EIP-1559 was the subject of controversy but after much discussion it was included in the London hard fork on August 5 this year.

So what effects has EIP-1559 had on the Ethereum ecosystem, in the nearly two weeks since its introduction?

What has EIP-1559 done to the supply of ETH?

The supply of ETH has been markedly affected by EIP-1559.

Ethereum Market Capitalization

Over 33,000 ETH that would have gone to miners from transaction fees have been paid and burned as base fees. This represents about 30% of total issuance. The whole Ethereum network has not become deflationary — though that could yet happen. But there have already been several deflationary blocks.

What has happened to miner revenue since EIP-1559 was implemented?

Miner revenue doesn’t seem to have fallen since EIP-1559 was implemented, despite predictions that it would be strongly affected.

Coindesk Vaidator Health

Coindesk’s data shows miner income remaining steady even as base fees cut into the supply of ETH.

It also seems to show Ethereum attracting new miners, and a significant increase in investment:

Ethereum Miner Revenue

What has EIP-1559 done for gas fees?

Currently, gas fees are expected to reach equilibrium with network usage. When the network is at over 50% of capacity, base fees rise, and when it is at under 50% capacity they fall. In addition, the central purpose of EIP-1559 is to make gas prices more stable and predictable, not lower.

But what has actually happened to gas fees since EIP-1559 was implemented?

In the few days after EIP-1559 was implemented, gas fees didn’t change much. Gas fees remained level, averaging about 39 gwei per transaction. Thus, complex transactions like providing liquidity to DeFi projects continued to cost users enough to generate complaints.

However, it’s now been over a week since the London hard fork. Have gas fees improved? Not really. Currently, gas prices are as high or slightly higher than they were before London and the implementation of EIP-1559.

Why is this? Vitalik Buterin, posting on Reddit, has some answers.

One reason may be that gas usage, across the Ethereum network, has risen sharply since London:

Ethereum Daily Gas Used

This is a 9% increase across the whole network, in a fairly short period. That additional pressure on gas is pushing prices up, negating any effect from the fairer, ETH-burning new gas fee calculation system.

Buterin also credits “ice age delay”, an effect of increasing difficulty in finding hashes by mining that will eventually, in theory, lead to no blocks being produced and the Ethereum network “freezing”.

The London fork increased block speed slightly, delaying the tendency of block rate production to fall and block times to rise:

Ethereum Average Block Time

“This”, Buterin explains, “is a ~3% difference in block speed, which explains 3% out of the 9% increase in on-chain gas usage”.

There’s also the question of block contents. Historically most blocks had some empty space because there was theoretically room inside the block, but not enough to accommodate a single transaction. And around 2% of blocks were actually empty, benefitting miners at the expense of the ecosystem. Consequently, not all potential gas per block was actually used. One of the effects of London has been to make block size elastic, meaning there are no longer “gaps” too small to fit a transaction into.

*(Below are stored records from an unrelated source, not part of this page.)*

-- ==== Sys2Proof/Certificates/Slice0/Obligations.lean ====
section
/-! DEFINITION. The statements for the provers. -/

open Sys2Proof Sys2Proof.Machine

/-! ### The queue, the starting events and the hold -/

/-- A step runs the command at the front of the queue on the state with the queue's rest, and on an empty queue the part
idles: the model's own choice (log 1). -/
def Obligations.StepRunsTheFrontCommand : Prop :=
  (∀ (c : Instr) (rest : List Instr) (s : State), s.pending = c :: rest → step s = exec c { s with pending := rest })
    ∧ ∀ s : State, s.pending = [] → step s = .next s

/-- Every command, with any operands and in any state, ends in a next state, and no command touches the queue (log 1,
log 18). -/
def Obligations.EveryCommandCompletesAndKeepsTheQueue : Prop :=
  ∀ (c : Instr) (s : State), ∃ t, exec c s = .next t ∧ t.pending = s.pending

/-- A part held by RESET_N takes no event but a starting event, the rise of RESET_N and the tick (11 R187, 01 R1). Nor is a
transaction taken that a starting event cut or that began in the hold: the reply buffer and all else stay, but for the level of
CANOPY_SET that came with it (11 R180, R187; log 24, log 27). -/
def Obligations.HeldPartTakesNoEvent : Prop :=
  (∀ (c : Instr) (s : State), s.resetHeld = true → (∀ l, c ≠ .powerOn l) → c ≠ .resetLine → (∀ l, c ≠ .resetNRise l) →
      c ≠ .timebaseTick → exec c s = .next s)
    ∧ ∀ (c : Instr) (host : Transaction) (s : State), c.transaction = some host → host.cut = true → s.resetHeld = false →
      exec c s = .next { s with canopySet := s.canopySet || c.canopyRise }

/-- POWER_ON gives every block its power-on value, LTX recessive at once, empties the ring, starts the timebase at 0, samples
the pins, sets the interlock by VALVE_READY and puts the zero record with sequence 0 on VTX (11 R186, 09 R161, 10 R169, 08
R130, R134). State.reset is what it leaves with both pins low: the model's own choice of levels (log 6). That it ends a hold,
with RESET_N taken as high, is the model's choice too (log 28). -/
def Obligations.PowerOnSetsEveryBlock : Prop :=
  exec (.powerOn ⟨false, false⟩) State.reset = .next State.reset
    ∧ ∀ (levels : InputLevels) (s : State), ∃ t, exec (.powerOn levels) s = .next t
    ∧ StartingValues t ∧ t.cycle.timebase = 0 ∧ t.cycle.holeNumber = none
    ∧ t.history.records = [] ∧ t.history.free = 1024
    ∧ InterlockStarts levels.valveReady 0 t
    ∧ t.flow.lastSent = some ⟨0, ⟨.forward, 0, 0, 0⟩⟩ ∧ t.flow.onLine = true ∧ t.flow.sequence = 1
    ∧ t.resetHeld = false ∧ t.canopySet = levels.canopySet ∧ t.valveReady = levels.valveReady

/-- RESET_LINE holds the part, gives every block its reset-line value, keeps the timebase, the last hole number and the
ring, and cuts an OPEN record ABORTED with RESET_CUT, returning its unused cells (11 R187, 10 R168, 01 R28). -/
def Obligations.ResetLineCutsTheHole : Prop :=
  ∀ s : State, ∃ t, exec .resetLine s = .next t
    ∧ StartingValues t ∧ t.resetHeld = true
    ∧ t.cycle.timebase = s.cycle.timebase ∧ t.cycle.holeNumber = s.cycle.holeNumber
    ∧ t.history.records =
        onOpen (fun r => { r with verdict := some .aborted, flags := { r.flags with resetCut := true } }) s.history.records
    ∧ t.history.free = s.history.free + unusedCells s.history.records
    ∧ t.flow.lastSent = none ∧ t.flow.onLine = false ∧ t.flow.sequence = 0 ∧ t.flow.releaseDeadline = none
    ∧ t.canopySet = s.canopySet ∧ t.valveReady = s.valveReady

Consequently, blocks now typically use slightly more gas per block — around 3% more, on average, explaining another third of the post-London gas use rise.

Finally, there’s some fine-tuning to be done to dial 1559 in. The mathematics that underlie 1559’s fee calculations are complex in action, and further complicated by the fact that block fullness necessarily varies between blocks. Buterin explains this in some detail, but the upshot is that per-block usage is on average about 1.5 percentage points higher than would be required to keep base fees level. One potential fix would be to adjust the base fee calculation, though the move to Eth2 is currently running on a testnet and will be deployed to the mainnet sometime around the end of this year, meaning there’s little time to “fix” 1559 before Ethereum’s mode of operation fundamentally changes.